Jennings described his father as a pioneer in radio broadcasting, comparing him with legendary American broadcaster Edward R. Murrow. Jennings recalled his father challenging him to describe the sky when he was still a child, and then when he had done so, insisting he try it again, advising him to “slice it into pieces and describe each piece as different from the next.”
Jennings’ first foray into broadcasting came at the age of nine, when he hosted a weekly half-hour CBC Radio program geared towards children called Peter’s Program. Jennings later said that his father, who had been away on business in the Middle East at the time, was upset to learn this, as he abhorred nepotism.
Though born in Toronto, Jennings grew up mostly in Ottawa. Around the age of 11, he boarded at Trinity College School in Port Hope. Six years later, he briefly attended Lisgar Collegiate Institute before dropping out before graduating. Jennings described his difficulties with formal education as being a consequence of impatience and not taking education seriously in his youth. He said that he regretted not completing high school for the rest of his life.

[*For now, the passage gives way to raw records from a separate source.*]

-- ==== Sys2Proof/Certificates/Slice0/Obligations.lean ====
section
/-! DEFINITION. The statements for the provers: what the commands do, by the numbered rules of spec/, and the invariants that
every step keeps. -/

open Sys2Proof Sys2Proof.Machine

/-! ### The queue and the idle step -/

/-- A step takes the command at the front of the queue and runs it with the queue's rest. -/
def Obligations.StepRunsTheFrontCommand : Prop :=
  ∀ (c : Instr) (rest : List Instr) (s : State), step (s.withPending (c :: rest)) = exec c (s.withPending rest)

/-- An empty queue lets 1 ms pass (R169; the idle step is the model's choice, log entry 1). Where no timer reaches its limit
and no tach pin stands off its accepted level, the next state is this one: the time base one further, every running timer 1 ms
further, 50 samples taken by each tach input, and nothing else. The expiries that have come due are taken one after another in
some order; one that is due alone does what the command of its row does, and the two ends of relief are taken at the step of
the relief timer itself. A step of 100 ms of the travel timer makes the tests of R99 too, and ends a travel that has its target
behind it, such as one raised to an escape travel after the open position was lowered; a travel that goes on is left alone by
it, and so is every travel between two steps (R54, R66, R89, R96, R97, R99, R107, R122, R123, R145, R147, R157). The rows act
whatever their timers stand at: log entry 2; the expiries of the start limit and the verify window: 3; the free order: 5; the
50 tach samples: 15; a safety edge that has stayed asserted, which a step leaves untested: 18; the step of the relief timer,
BLIND before TIMEOUT: 23; the gap at 5 ms: 26; the standstill time at 0 rpm whatever the pulses per rev: 43; the limit and
another condition at the same step: 45; the average in a TIMEOUT report: 47. -/
def Obligations.IdleStepPassesOneMillisecond : Prop :=
  (∀ s : State, s.pending = [] → ∃ t, step s = .next t ∧
     t.reports.timeBase = s.reports.timeBase + 1 ∧
     t.line = { s.line with receiver := t.line.receiver, rxGap := t.line.rxGap } ∧ t.store = s.store ∧
     t.channels = s.channels ∧ t.demand = s.demand ∧ t.pending = [] ∧
     (∃ order : List Expiry, order.Perm (allExpiries.filter fun e => Expiry.due (advanceTimers s) e) ∧
       t = takeEach order Expiry.take (advanceTimers s).nextChoice) ∧
     ((∀ e, Expiry.due (advanceTimers s) e = false) →
       t = { s with
         fans := t.fans
         doors := t.doors
         modes := { s.modes with delays := t.modes.delays, linkTimer := s.modes.linkTimer.map (· + 1) }
         stop := { s.stop with settle := s.stop.settle.map (· + 1) }
         escape := { s.escape with settle := s.escape.settle.map (· + 1) }
         maint := { s.maint with settle := s.maint.settle.map (· + 1) }
         line := { s.line with rxGap := s.line.rxGap.map (· + 1) }
         reports := { s.reports with timeBase := s.reports.timeBase + 1 }
         choice := s.choice + 1 } ∧
       (∀ f : Fin 4, t.modes.delays[f] = match s.modes.delays[f] with
         | .running ms => .running (ms + 1)
         | .absent => .absent
         | .expired => .expired) ∧
       (∀ f, let x := s.fan f
         t.fan f = { x with
           tach := { x.tach with disagreement := 0, timeout := x.tach.timeout.map (· + 1000)
                                 periodAge := x.tach.periodAge.map (· + 1000) }
           creditTimer := x.creditTimer.map (· + 1)
           offTime := if drives x.state then x.offTime else min 600000 (x.offTime + 1)
           standstill := if drives x.state = true ∨ x.tach.rpm ≠ 0 then x.standstill else min 5000 (x.standstill + 1) }) ∧
       ∀ d, let x := s.door d
         let runs := x.state = .isOpen ∧ (s.doorCfg d).autoReclose = true ∧ x.escape.escapeLine = false ∧
           x.escape.scenario = false ∧ x.recloseSuspended = false ∧ x.inputs.presence = false
         t.door d = { x with
           settle := x.settle.map (· + 1)
           travelTimer := x.travelTimer.map (· + 1)
           holdOpen := if runs then x.holdOpen.map (· + 1) else x.holdOpen
           reopen := x.reopen.map (· + 1)
           reliefTimer := x.reliefTimer.map (· + 1) })) ∧
  (∀ (s : State) (e : Expiry), s.pending = [] → (∀ e', Expiry.due (advanceTimers s) e' = decide (e' = e)) →
    (let later := (advanceTimers s).nextChoice
     (∀ i, e.row later = some i → step s = exec i later) ∧
     ∀ d τ r, let x := later.door d
       let cfg := s.doorCfg d
       x.reliefTimer = some τ → x.travel = some r → r.dir = .toOpen → ClearToOpen cfg x r →
       (e = .relief d → ∃ t, step s = .next t ∧ DoorFrame later t ∧ OtherDoors d later t ∧
         FirstReport later t (doorUnit d) (.relief .timeout (τ / 100) x.lastObserved) ∧
         MovesOn cfg x (t.door d) { r with forced := true }) ∧
       (e = .blind d → ∃ t, step s = .next t ∧ DoorFrame later t ∧ OtherDoors d later t ∧
         FirstReport later t (doorUnit d) (.relief .blind (τ / 100) none) ∧ MovesOn cfg x (t.door d) r)) ∧
    (∀ d r, let later := (advanceTimers s).nextChoice
      let x := later.door d
      e = .travelStep d → x.travel = some r → TargetMet (later.doorCfg d) x r → ∃ t, step s = .next t ∧
        DoorFrame later t ∧ OtherDoors d later t ∧
        FirstReport later t (doorUnit d) (.doorDone r.dir .targetReached x.position r.forced) ∧
        (t.door d).position = x.position ∧ Rests d x (comesToRest (later.doorCfg d) x r.dir) later t)) ∧
  ∀ (s : State) (d : Fin 2) (r : Travel),
    let x := (advanceTimers s).door d
    let due := Expiry.due (advanceTimers s) (.travelStep d)
    x.travel = some r →
    (∀ τ, x.travelTimer = some τ → τ % 100 = 0 → TargetMet (s.doorCfg d) x r → due = true) ∧
    (GoesOn (s.doorCfg d) x r → due = false) ∧
    (∀ τ, x.travelTimer = some τ → τ % 100 ≠ 0 → due = false)

/-! ### Resets -/

/-- A power-on reset reads the straps, the bit rate among them, loads the stored settings where their check value holds and the
factory defaults where it does not, clears the lock level and empties the queue but for POWER_UP COLD (R155, R172, R178). -/
def Obligations.PowerOnResetLoadsTheStore : Prop :=
  ∀ (s : State) (straps : Straps) (pins : Pins), ∃ t, exec (.powerOnReset straps pins) s = .next t ∧
    t.store.working = (if t.store.checkError = 0 then t.store.stored else .factory) ∧
    t.store.lockLevel = 0 ∧ t.store.snapshot = none ∧
    (s.store.snapshot = none → t.store.stored = s.store.stored ∧ t.store.checkError = s.store.checkError) ∧
    t.reports = { records := [{ stamp := 0, unit := 0, data := .powerUp false (t.store.checkError == 0) }],
                  overflow := false, timeBase := 0 } ∧
    t.line.bitRate = (match straps.bitRate with
      | 0 => .b9600
      | 1 => .b19200
      | 2 => .b38400
      | 3 => .b115200) ∧ t.line.strap = straps.station.val ∧ t.line.serial = s.line.serial ∧
    t.line.enumState = .idle ∧ t.line.receiver = .hunt ∧ t.line.rxGap = none ∧ t.line.reply = none ∧
    t.line.transmitting = false ∧ t.line.resetRequested = false ∧
    (straps.station ≠ 0 → t.line.station = some straps.station.val ∧ t.line.source = .strapped) ∧
    (straps.station = 0 → t.ctl.enumStation ≠ 0 →
      t.line.station = some t.ctl.enumStation ∧ t.line.source = .enumerated) ∧
    (straps.station = 0 → t.ctl.enumStation = 0 → t.line.station = none ∧ t.line.source = .unassigned) ∧
    t.pending = s.pending

/-- The fans, their tach inputs and the feed arbiter, the channels, the demand unit, the doors, the mode controller and the
hardwired lines after a power-on reset (R22, R39, R64, R78, R92, R117, R146, R147). -/
def Obligations.PowerOnResetStartsEveryBlock : Prop :=
  (∀ (s : State) (straps : Straps) (pins : Pins), ∃ t, exec (.powerOnReset straps pins) s = .next t ∧
     t.arbiter = { holders := [], waiting := Vector.replicate 4 false, suspended := [], rotation := none,
                   urgency := false } ∧
     ∀ f, t.fan f =
       let p := t.fanCfg f
       let target : Target := { dir := p.defaultDir, speed := if t.ctl.pressFan = some f then p.standby else p.speed0 }
       { state := if p.active then .coasting else .inactive
         latched := p.defaultDir, target := target, modeTarget := target, setpoint := none, reference := 0, offTime := 0,
         standstill := 0, startTimer := none, limitUntested := false, verifyTimer := none, stallNoted := false,
         credits := p.maxCredits,
         creditTimer := none, tripCount := 0, lastTrip := .noTrip, lockoutMemory := false, creditWait := false,
         suspended := false, held := false, faultInput := pins.fault[f]
         tach := { prescale := p.prescale, filterN := p.filterN, pulses := p.pulsesPerRev, pin := pins.tach[f], level := false,
                   disagreement := 0, prescaleCount := 0, periodAge := none, lastPeriod := none, rpm := 0,
                   timeout := none } }) ∧
  ∀ (s : State) (straps : Straps) (pins : Pins), ∃ t, exec (.powerOnReset straps pins) s = .next t ∧
    t.demand = { stage := 0, floor := 0 } ∧
    (∀ c, let p := t.channelCfg c
      let x := t.channel c
      x.state = (if p.active then .warming else .inactive) ∧
        x.inForce = { kind := p.kind, zero := p.zero, span := p.span, window := p.window } ∧ x.fill = 0 ∧ x.sum = 0 ∧
        x.writeIndex = 0 ∧ x.average = none ∧ x.rawCode = 0 ∧ x.calibrated = 0 ∧ x.limited = false ∧ x.faultRun = 0 ∧
        x.level = 0 ∧ x.upCount = 0 ∧ x.downCount = 0) ∧
    (∀ d, let p := t.doorCfg d
      let x := t.door d
      x.state = (if p.active = false then .inactive else if pins.doors[d].closedStop = false then .unhomed
        else if p.lockPolicy = .lockedWhenClosed then .closedLocked else .closed) ∧
        x.position = 0 ∧ x.homed = pins.doors[d].closedStop ∧ x.inputs = pins.doors[d] ∧ x.travel = none ∧
        x.slot = none ∧ x.escape = .empty ∧ x.settle = none ∧ x.travelTimer = none ∧ x.holdOpen = none ∧
        x.reopen = none ∧ x.reliefTimer = none ∧ x.retry = p.retries ∧ x.recloseSuspended = false ∧
        x.unlockPolicy = false ∧ x.creep = false) ∧
    t.modes = { mode := .auto, engaged := 0, record := none, delays := Vector.replicate 4 .absent, frozen := none,
                armed := none, lineLost := false, linkTimer := some 0 } ∧
    t.stop = { asserted := false, settle := if pins.stop then some 0 else none } ∧
    t.escape = { asserted := false, settle := if pins.escape then some 0 else none } ∧
    t.maint = { asserted := false, settle := if pins.maint then some 0 else none }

Though he had aspirations to follow in his father’s footsteps in broadcasting, Jennings was also eager to find work and travel the world. He and a friend took jobs as tellers with the Royal Bank of Canada, hoping to be transferred to one of the bank’s Caribbean branches. Instead, he found himself working in the small town of Prescott, Ontario, before being transferred to Brockville. It was in Brockville in the late 1950s that Jennings began working for local radio station CFJR.
Career in Canada
While reporting for CFJR, Peter Jennings’s reports were regularly picked up by the CBC. This soon led him to join CJOH-TV in Ottawa. Because of his youthful good looks, he was assigned to host a teen-oriented music and dance program called Club 13. After that, he helmed a public affairs program for the CBC, then based in Montreal.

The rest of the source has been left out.